→ Goal of the exercise
Lines in which "topologyReads" appears should be pulled from the data below.

BEGIN Input data

/-- Steps 8 to 10 (R190, R211). -/
theorem verifyV_gives {s : State} (hs : s.undisturbed = true) (hw : s.shabuf.wf = true) (count : Nat)
    (topology : BitVec 16) (revoked : Bool) {bytes : List Byte} (hb : s.ksvbuf.readBytes 0 (5 * count) = bytes) :
    Gives (verifyV count topology revoked) s fun st es t => ∃ torn,
      VerifyTrace s.prm s.ses bytes count topology revoked es st torn t.ses ∧
        HoldsShaInput bytes count topology s.shabuf t.shabuf ∧
        t.regs = { s.regs with ctlState := ctlAfter torn s.ctlState, ses := t.ses, shabuf := t.shabuf } := by
  have hl : bytes.length = 5 * count := by rw [← hb]; simp
  refine Gives.get_bind ?_
  change Gives (do if ← computeV (s.ksvbuf.readBytes 0 (5 * count)) count topology then _ else _) _ _
  rw [hb]
  refine (computeV_gives hs hw hl topology).bind fun ok es t ht hp _ h => ?_
  obtain ⟨hf, hin, hr⟩ := h
  have he : t.ses = s.ses.fed count (es.countP Event.isWordFed) := congrArg Regs.ses hr
  cases ok with
  | false =>
    refine (endFailed_gives ht revoked).mono fun st es' u _ h => ?_
    obtain ⟨rfl, d, m, rfl, hr2⟩ := h
    rw [hp]
    have heu : u.ses = _ := (congrArg Regs.ses hr2).trans he
    have hbu : u.shabuf = t.shabuf := congrArg Regs.shabuf hr2
    refine ⟨true, by rw [heu]; exact .vFails es d m hf, by rw [hbu]; exact hin, ?_⟩
    rw [heu, hbu, hr2, hr]; rfl
  | true =>
    refine (readVPrime_gives ht).bind fun v es' t2 ht2 hp2 _ h => ?_
    obtain ⟨hr2, hv⟩ := h
    cases v with
    | none =>
      refine (endFailed_gives ht2 revoked).mono fun st es'' u _ h => ?_
      obtain ⟨rfl, d, m, rfl, hr3⟩ := h
      rw [hp2, hp]
      have heu : u.ses = s.ses.fed count (es.countP Event.isWordFed) := by
        have := congrArg Regs.ses hr3
        rw [hr2] at this; exact this.trans he
      rw [hr2] at hr3
      have hbu : u.shabuf = t.shabuf := congrArg Regs.shabuf hr3
      refine ⟨true, by rw [heu]; simpa using VerifyTrace.vprimeFails (r := s.ses) (revoked := revoked) es es' d m hf hv,
        by rw [hbu]; exact hin, ?_⟩
      rw [heu, hbu, hr3, hr]; rfl
    | some v =>
      refine (setSes_gives ht2 _).bind fun _ es'' t3 ht3 hp3 _ h => ?_
      obtain ⟨rfl, hr3, -⟩ := h
      rw [hr2] at hr3
      refine (compareV_gives ht3 v).bind fun same es'' t4 ht4 hp4 _ h => ?_
      obtain ⟨hr4, hc⟩ := h
      rw [hp3, hp2, hp] at hc
      rw [hr3] at hr4
      have he4 : t4.ses = { s.ses.fed count (es.countP Event.isWordFed) with vprime := v } := by
        have := congrArg Regs.ses hr4
        refine this.trans ?_
        change { t.ses with vprime := v } = _
        rw [he]
      have hb4 : t4.shabuf = t.shabuf := congrArg Regs.shabuf hr4
      have hfail : ∀ rv : Bool, rv = revoked → (revoked || !same) = true →
          Gives (endFailed rv) t4 fun st es3 u => ∃ torn,
            VerifyTrace s.prm s.ses bytes count topology revoked (es ++ (es' ++ ([] ++ (es'' ++ es3)))) st torn u.ses ∧
              HoldsShaInput bytes count topology s.shabuf u.shabuf ∧
              u.regs = { s.regs with ctlState := ctlAfter torn s.ctlState, ses := u.ses, shabuf := u.shabuf } := by
        rintro _ rfl hor
        refine (endFailed_gives ht4 _).mono fun st es3 u _ h => ?_
        obtain ⟨rfl, d, m, rfl, hr5⟩ := h
        rw [hp4, hp3, hp2, hp]
        have heu : u.ses = _ := (congrArg Regs.ses hr5).trans he4
        have hbu : u.shabuf = t4.shabuf := congrArg Regs.shabuf hr5
        refine ⟨true, by rw [heu]; simpa using VerifyTrace.rejected es es' es'' v same d m hf hv hc hor,
          by rw [hbu, hb4]; exact hin, ?_⟩
        rw [heu, hbu, hr5, hr4, hr, hb4]; rfl
      cases revoked with
      | true => exact hfail true rfl rfl
      | false =>
        cases same with
        | false => exact hfail false rfl rfl
        | true =>
          refine gives_pure ht4 _ ⟨false, by rw [he4]; simpa using VerifyTrace.verified es es' es'' v hf hv hc rfl,
            by rw [hb4]; exact hin, ?_⟩
          rw [he4, hb4, hr4, hr]; rfl

/-- The entries read back from the KSV buffer are those of the list (R195). -/
theorem ksvEntries_eq (bytes : List Byte) (n : Nat) (hl : bytes.length = 5 * n) {m : Memory} (hm : m.wf = true) :
    ksvEntries (m.writeBytes 0 bytes) n = ksvsOf bytes n ∧ (m.writeBytes 0 bytes).readBytes 0 (5 * n) = bytes := by
  have hread : ∀ a k, a + k ≤ 5 * n → (m.writeBytes 0 bytes).readBytes a k = (bytes.drop a).take k := by
    intro a k hk
    apply List.ext_getElem
    · simp; omega
    · intro i h1 h2
      have hi : i < k := by simpa using h1
      have hlt : a + i < bytes.length := by omega
      simp [Memory.readBytes, Memory.read_writeBytes _ _ _ hm, hlt]
  refine ⟨?_, ?_⟩
  · unfold ksvEntries ksvsOf
    refine List.map_congr_left fun i hi => ?_
    rw [List.mem_range] at hi
    simp only [ksvBytes]
    rw [hread _ _ (by omega)]
  · rw [hread _ _ (by omega), List.drop_zero, ← hl, List.take_length]

/-- Steps 6 and 7, then the rest (R190, R195; 43_validator.md R182). -/
theorem verifyTopology_gives {s : State} (hs : s.undisturbed = true) (hk : s.ksvbuf.wf = true)
    (hw : s.shabuf.wf = true) (n : Nat) (topology : BitVec 16) (rs : List Ksv) :
    Gives (verifyTopology n topology rs) s fun st es t =>
      (st = .unsuccessful ∧ (∃ d m, es = [.serialRead 0x43 (5 * n) none] ++ teardownEvents s.prm d m ++
          [.raised (.serialIOFailure 0x43)]) ∧ t.regs = { s.regs with ctlState := .off }) ∨
        (∃ bytes es' torn, bytes.length = 5 * n ∧ es = .serialRead 0x43 (5 * n) (some bytes) :: es' ∧
          VerifyTrace s.prm { s.ses with revoked := anyIn (ksvsOf bytes n) rs } bytes n topology
            (anyIn (ksvsOf bytes n) rs) es' st torn t.ses ∧
          t.ksvbuf = s.ksvbuf.writeBytes 0 bytes ∧ HoldsShaInput bytes n topology s.shabuf t.shabuf ∧
          t.regs = { s.regs with
            ctlState := ctlAfter torn s.ctlState, ses := t.ses, ksvbuf := t.ksvbuf, shabuf := t.shabuf }) := by
  refine (serialRead_gives hs _ _).bind fun a es t ht hp _ h => ?_
  obtain ⟨rfl, hr, hl, -⟩ := h
  cases a with
  | none =>
    refine (teardown_gives ht).bind fun _ es t2 ht2 _ _ h => ?_
    obtain ⟨d, m, rfl, hr2⟩ := h
    refine (raiseFailure_gives ht2 _).bind fun _ es t3 ht3 _ _ h => ?_
    obtain ⟨rfl, hr3, -⟩ := h
    rw [hp]
    exact gives_pure ht3 _ (.inl ⟨rfl, ⟨d, m, by simp⟩, by rw [hr3, hr2, hr]⟩)
  | some bytes =>
    have hlen : bytes.length = 5 * n := hl _ rfl
    refine (setKsvbuf_gives ht _).bind fun _ es t2 ht2 hp2 _ h => ?_
    obtain ⟨rfl, hr2, -⟩ := h
    rw [hr] at hr2
    have hkb : t2.ksvbuf = s.ksvbuf.writeBytes 0 bytes := congrArg Regs.ksvbuf hr2
    obtain ⟨hent, hread⟩ := ksvEntries_eq bytes n hlen hk
    refine Gives.get_bind ?_
    rw [hkb, hent, anyRevoked_eq]
    refine (setSes_gives ht2 _).bind fun _ es t3 ht3 hp3 _ h => ?_
    obtain ⟨rfl, hr3, -⟩ := h
    rw [hr2] at hr3
    have he3 : t3.ses = { s.ses with revoked := anyIn (ksvsOf bytes n) rs } := congrArg Regs.ses hr3
    have hk3 : t3.ksvbuf = s.ksvbuf.writeBytes 0 bytes := congrArg Regs.ksvbuf hr3
    have hs3 : t3.shabuf = s.shabuf := congrArg Regs.shabuf hr3
    refine (verifyV_gives ht3 (by rw [hs3]; exact hw) n topology _ (bytes := bytes) (by rw [hk3]; exact hread)).mono
      fun st es u _ h => ?_
    obtain ⟨torn, hv, hin, hr4⟩ := h
    rw [hp3, hp2, hp, he3] at hv
    rw [hs3] at hin
    have hku : u.ksvbuf = t3.ksvbuf := congrArg Regs.ksvbuf hr4
    refine .inr ⟨bytes, es, torn, hlen, by simp, hv, hku.trans hk3, hin, ?_⟩
    rw [hku, hk3, hr4, show t3.ctlState = s.ctlState from congrArg Regs.ctlState hr3, hr3]
    rfl

/-- ACTIVATE_REPEATER's body (R190 to R195, R211, R212). -/
theorem activate_gives {s : State} (hs : s.undisturbed = true) (hk : s.ksvbuf.wf = true) (hw : s.shabuf.wf = true)
    (rs : List Ksv) :
    Gives (activate rs) s fun st es t => ∃ torn, ActivateTrace s.prm rs s.ses es st torn t.ses ∧
      BuffersAfter es s.ksvbuf s.shabuf t.ksvbuf t.shabuf ∧ t.regs = { s.regs with
        ctlState := ctlAfter torn s.ctlState, ses := t.ses, ksvbuf := t.ksvbuf, shabuf := t.shabuf } := by
  refine Gives.get_bind ?_
  refine (serialRead_gives hs _ _).bind fun a es t ht hp _ h => ?_
  obtain ⟨rfl, hr, hl, -⟩ := h
  cases a with
  | none =>
    refine (raiseFailure_gives ht _).bind fun _ es t2 ht2 _ _ h => ?_
    obtain ⟨rfl, hr2, -⟩ := h
    rw [hr] at hr2
    have he : t2.ses = s.ses := congrArg Regs.ses hr2
    have hk2 : t2.ksvbuf = s.ksvbuf := congrArg Regs.ksvbuf hr2
    have hw2 : t2.shabuf = s.shabuf := congrArg Regs.shabuf hr2
    refine gives_pure ht2 _ ⟨false, by rw [he]; exact .bcapsFails, .inl ⟨by simp, hk2, hw2⟩, ?_⟩
    rw [he, hk2, hw2, hr2]; rfl
  | some bytes =>
  obtain ⟨b, rfl⟩ := List.length_eq_one_iff.1 (hl _ rfl)
  refine (setSes_gives ht _).bind fun _ es t2 ht2 hp2 _ h => ?_
  obtain ⟨rfl, hr2, -⟩ := h
  rw [hr] at hr2
  have early : ∀ (st : Status) (es : List Event) (u : State) (r : Session), u.regs = { s.regs with ses := r } →
      ActivateTrace s.prm rs s.ses es st false r → (∀ size bytes, Event.serialRead 0x43 size (some bytes) ∉ es) →
      ∃ torn, ActivateTrace s.prm rs s.ses es st torn u.ses ∧ BuffersAfter es s.ksvbuf s.shabuf u.ksvbuf u.shabuf ∧
        u.regs = { s.regs with
          ctlState := ctlAfter torn s.ctlState, ses := u.ses, ksvbuf := u.ksvbuf, shabuf := u.shabuf } := by
    intro st es u r h1 h2 h3
    have hk1 : u.ksvbuf = s.ksvbuf := congrArg Regs.ksvbuf h1
    have hw1 : u.shabuf = s.shabuf := congrArg Regs.shabuf h1
    refine ⟨false, by rw [show u.ses = r from congrArg Regs.ses h1]; exact h2, .inl ⟨h3, hk1, hw1⟩, ?_⟩
    rw [show u.ses = r from congrArg Regs.ses h1, hk1, hw1, h1]; rfl
  by_cases hrep : (bcaps s.prm b).isRepeater = true
  swap
  · simp only [List.getD_cons_zero, hrep, Bool.false_eq_true, if_false]
    exact gives_pure ht2 _ (early _ _ _ _ hr2 (by simpa using ActivateTrace.noRepeater b (by simpa using hrep))
      (by simp))
  by_cases hrdy : (bcaps s.prm b).ksvFifoReady = true
  swap
  · simp only [List.getD_cons_zero, hrep, hrdy, Bool.false_eq_true, if_false, if_true]
    exact gives_pure ht2 _ (early _ _ _ _ hr2 (by simpa using ActivateTrace.notReady b hrep (by simpa using hrdy))
      (by simp))
  have hready : repeaterReady s.prm b = true := by simp [repeaterReady, hrep, hrdy]
  simp only [List.getD_cons_zero, hrep, hrdy, if_true]
  refine Gives.get_bind ?_
  refine (serialRead_gives ht2 _ _).bind fun a es t3 ht3 hp3 _ h => ?_
  obtain ⟨rfl, hr3, hl3, -⟩ := h
  rw [hr2] at hr3
  have e2 : t2.prm = s.prm := hp2.trans hp
  cases a with
  | none =>
    refine (raiseFailure_gives ht3 _).bind fun _ es t4 ht4 _ _ h => ?_
    obtain ⟨rfl, hr4, -⟩ := h
    rw [hr3] at hr4
    exact gives_pure ht4 _ (early _ _ _ _ hr4 (by simpa using ActivateTrace.bstatusFails b hready)
      (by simp))
  | some bytes =>
  obtain ⟨t0, t1, rfl⟩ := List.length_eq_two.1 (hl3 _ rfl)
  rw [e2]
  simp only [le16_two]
  refine (setSes_gives ht3 _).bind fun _ es t4 ht4 hp4 _ h => ?_
  obtain ⟨rfl, hr4, -⟩ := h
  rw [hr3] at hr4
  cases hviol : topologyViolation (bstatus s.prm (t1 ++ t0)) with
  | some v =>
    refine (raiseFailure_gives ht4 _).bind fun _ es t5 ht5 _ _ h => ?_
    obtain ⟨rfl, hr5, -⟩ := h
    rw [hr4] at hr5
    exact gives_pure ht5 _ (early _ _ _ _ hr5
      (by simpa [topologyReads] using ActivateTrace.badTopology (r := s.ses) b t0 t1 v hready hviol)
      (by simp))
  | none =>
  refine (setSes_gives ht4 _).bind fun _ es t5 ht5 hp5 _ h => ?_
  obtain ⟨rfl, hr5, -⟩ := h
  rw [hr4] at hr5
  generalize hn : (bstatus s.prm (t1 ++ t0)).deviceCount = n at hr5 ⊢
  by_cases hz : n = 0
  · rw [if_pos hz]
    refine gives_pure ht5 _ (early _ _ _ _ hr5 ?_ (by simp))
    rw [hz] at hn ⊢
    simpa [topologyReads] using ActivateTrace.noDevices (r := s.ses) b t0 t1 hready hviol hn
  rw [if_neg hz]
  have e5 : t5.prm = s.prm := by rw [hp5, hp4, hp3, e2]
  refine (writeRepeaterPresent_gives ht5 true).bind fun ok es t6 ht6 hp6 _ h => ?_
  rw [e5] at h
  obtain ⟨hr6, d, v, w, rfl, hok, -⟩ := h
  rw [hr5] at hr6
  cases ok with
  | false =>
    refine gives_pure ht6 _ (early _ _ _ _ hr6 ?_ (by simp [presentWrite, fieldWrite]))
    simpa [topologyReads] using ActivateTrace.presentFails (r := s.ses) b t0 t1 d v n hready hviol hn hz
      (by simpa using hok.symm)
  | true =>
  have hv : repPresent s.prm v = true := by simpa using hok.symm
  have hk6 : t6.ksvbuf = s.ksvbuf := congrArg Regs.ksvbuf hr6
  have hw6 : t6.shabuf = s.shabuf := congrArg Regs.shabuf hr6
  have hc6 : t6.ctlState = s.ctlState := congrArg Regs.ctlState hr6
  have he6 : t6.ses = { s.ses with bcaps := b, bstatus := t1 ++ t0, count := BitVec.ofNat 7 n } :=
    congrArg Regs.ses hr6
  refine (verifyTopology_gives ht6 (by rw [hk6]; exact hk) (by rw [hw6]; exact hw) n (t1 ++ t0) rs).mono
    fun st es u _ h => ?_
  rw [hp6, e5, he6, hc6] at h
  obtain ⟨rfl, ⟨d', m, rfl⟩, hr7⟩ | ⟨bytes, es', torn, hlen, rfl, hver, hk7, hw7, hr7⟩ := h
  · rw [hr6] at hr7
    refine ⟨true, ?_, .inl ⟨by simp [presentWrite, fieldWrite, teardownEvents, modeWrite],
      congrArg Regs.ksvbuf hr7, congrArg Regs.shabuf hr7⟩, ?_⟩
    · rw [show u.ses = _ from congrArg Regs.ses hr7]
      simpa [topologyReads] using ActivateTrace.fifoFails (r := s.ses) (revocationSet := rs) b t0 t1 d v d' m n hready
        hviol hn hz hv
    · rw [show u.ksvbuf = s.ksvbuf from congrArg Regs.ksvbuf hr7,
        show u.shabuf = s.shabuf from congrArg Regs.shabuf hr7, show u.ses = _ from congrArg Regs.ses hr7, hr7]; rfl
  · refine ⟨torn, ?_, .inr ⟨n, bytes, t0, t1, by simp, by simp, hlen, by rw [hk7, hk6], by rw [← hw6]; exact hw7⟩,
      by rw [hr7, hr6]⟩
    simpa [topologyReads] using ActivateTrace.listRead (r := s.ses) b t0 t1 d v n bytes es' st torn u.ses hready hviol
      hn hz hv hlen hver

END Input data

→ Result of this exercise
      (by simpa [topologyReads] using ActivateTrace.badTopology (r := s.ses) b t0 t1 v hready hviol)
    simpa [topologyReads] using ActivateTrace.noDevices (r := s.ses) b t0 t1 hready hviol hn
    simpa [topologyReads] using ActivateTrace.presentFails (r := s.ses) b t0 t1 d v n hready hviol hn hz
      simpa [topologyReads] using ActivateTrace.fifoFails (r := s.ses) (revocationSet := rs) b t0 t1 d v d' m n hready
    simpa [topologyReads] using ActivateTrace.listRead (r := s.ses) b t0 t1 d v n bytes es' st torn u.ses hready hviol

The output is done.